───── Data to examine

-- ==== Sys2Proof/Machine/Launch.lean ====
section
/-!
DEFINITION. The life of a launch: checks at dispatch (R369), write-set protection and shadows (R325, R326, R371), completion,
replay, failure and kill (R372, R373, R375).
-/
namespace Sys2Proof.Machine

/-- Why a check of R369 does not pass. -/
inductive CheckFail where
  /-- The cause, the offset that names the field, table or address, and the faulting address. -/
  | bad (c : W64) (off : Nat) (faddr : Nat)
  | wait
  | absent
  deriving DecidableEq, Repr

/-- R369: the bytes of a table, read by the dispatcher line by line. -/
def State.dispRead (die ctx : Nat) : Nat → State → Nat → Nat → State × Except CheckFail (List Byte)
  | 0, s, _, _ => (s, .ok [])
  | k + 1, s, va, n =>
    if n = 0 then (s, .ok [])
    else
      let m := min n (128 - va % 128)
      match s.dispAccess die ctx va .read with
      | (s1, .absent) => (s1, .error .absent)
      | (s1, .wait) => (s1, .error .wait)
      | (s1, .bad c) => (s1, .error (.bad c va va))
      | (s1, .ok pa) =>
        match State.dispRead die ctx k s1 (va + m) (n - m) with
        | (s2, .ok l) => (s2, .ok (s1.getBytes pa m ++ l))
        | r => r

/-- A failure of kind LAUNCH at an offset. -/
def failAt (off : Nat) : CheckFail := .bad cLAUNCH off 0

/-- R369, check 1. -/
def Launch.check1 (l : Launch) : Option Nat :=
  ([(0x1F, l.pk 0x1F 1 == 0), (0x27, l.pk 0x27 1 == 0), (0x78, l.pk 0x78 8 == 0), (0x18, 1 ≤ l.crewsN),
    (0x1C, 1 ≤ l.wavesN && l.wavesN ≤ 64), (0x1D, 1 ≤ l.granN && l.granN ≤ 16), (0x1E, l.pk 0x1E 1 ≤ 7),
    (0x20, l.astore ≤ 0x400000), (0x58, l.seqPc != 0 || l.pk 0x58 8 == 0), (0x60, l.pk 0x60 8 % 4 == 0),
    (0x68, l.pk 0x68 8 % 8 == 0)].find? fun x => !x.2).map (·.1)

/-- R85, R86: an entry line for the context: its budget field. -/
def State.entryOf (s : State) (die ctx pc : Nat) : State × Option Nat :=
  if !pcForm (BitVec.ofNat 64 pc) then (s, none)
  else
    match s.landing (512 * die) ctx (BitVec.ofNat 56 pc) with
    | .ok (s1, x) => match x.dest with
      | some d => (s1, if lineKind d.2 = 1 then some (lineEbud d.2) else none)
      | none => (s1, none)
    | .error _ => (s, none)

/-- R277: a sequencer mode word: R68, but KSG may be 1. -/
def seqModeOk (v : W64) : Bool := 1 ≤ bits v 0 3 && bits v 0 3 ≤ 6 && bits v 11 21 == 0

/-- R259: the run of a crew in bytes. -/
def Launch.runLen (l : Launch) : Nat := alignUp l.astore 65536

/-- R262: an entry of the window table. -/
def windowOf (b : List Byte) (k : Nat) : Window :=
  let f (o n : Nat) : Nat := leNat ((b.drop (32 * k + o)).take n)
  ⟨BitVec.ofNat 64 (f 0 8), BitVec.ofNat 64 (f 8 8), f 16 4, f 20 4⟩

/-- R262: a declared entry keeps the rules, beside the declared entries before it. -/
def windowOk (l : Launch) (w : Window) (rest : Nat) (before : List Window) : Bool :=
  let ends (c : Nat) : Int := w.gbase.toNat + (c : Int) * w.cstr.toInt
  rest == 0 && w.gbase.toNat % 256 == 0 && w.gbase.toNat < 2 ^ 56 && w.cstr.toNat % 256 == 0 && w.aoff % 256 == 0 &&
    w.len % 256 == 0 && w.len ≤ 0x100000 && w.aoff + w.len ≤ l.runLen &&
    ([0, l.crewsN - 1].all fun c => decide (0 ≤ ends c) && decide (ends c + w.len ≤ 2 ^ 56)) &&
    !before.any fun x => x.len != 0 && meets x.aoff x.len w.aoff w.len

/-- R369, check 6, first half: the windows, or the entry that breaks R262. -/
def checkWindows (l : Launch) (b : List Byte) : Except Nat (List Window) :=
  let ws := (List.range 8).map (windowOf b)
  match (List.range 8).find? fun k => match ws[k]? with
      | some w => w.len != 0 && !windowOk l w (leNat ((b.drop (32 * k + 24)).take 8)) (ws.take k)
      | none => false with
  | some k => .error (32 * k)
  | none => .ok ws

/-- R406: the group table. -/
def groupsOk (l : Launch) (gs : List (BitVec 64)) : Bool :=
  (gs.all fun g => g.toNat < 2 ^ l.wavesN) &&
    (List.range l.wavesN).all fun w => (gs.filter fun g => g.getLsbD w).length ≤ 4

──────────

=== What is needed ===
With the line containing "def groupsOk (l" as the start, transcribe each line through the end of the listing above, exactly and only.

=== Expected output ===
def groupsOk (l : Launch) (gs : List (BitVec 64)) : Bool :=
  (gs.all fun g => g.toNat < 2 ^ l.wavesN) &&
    (List.range l.wavesN).all fun w => (gs.filter fun g => g.getLsbD w).length ≤ 4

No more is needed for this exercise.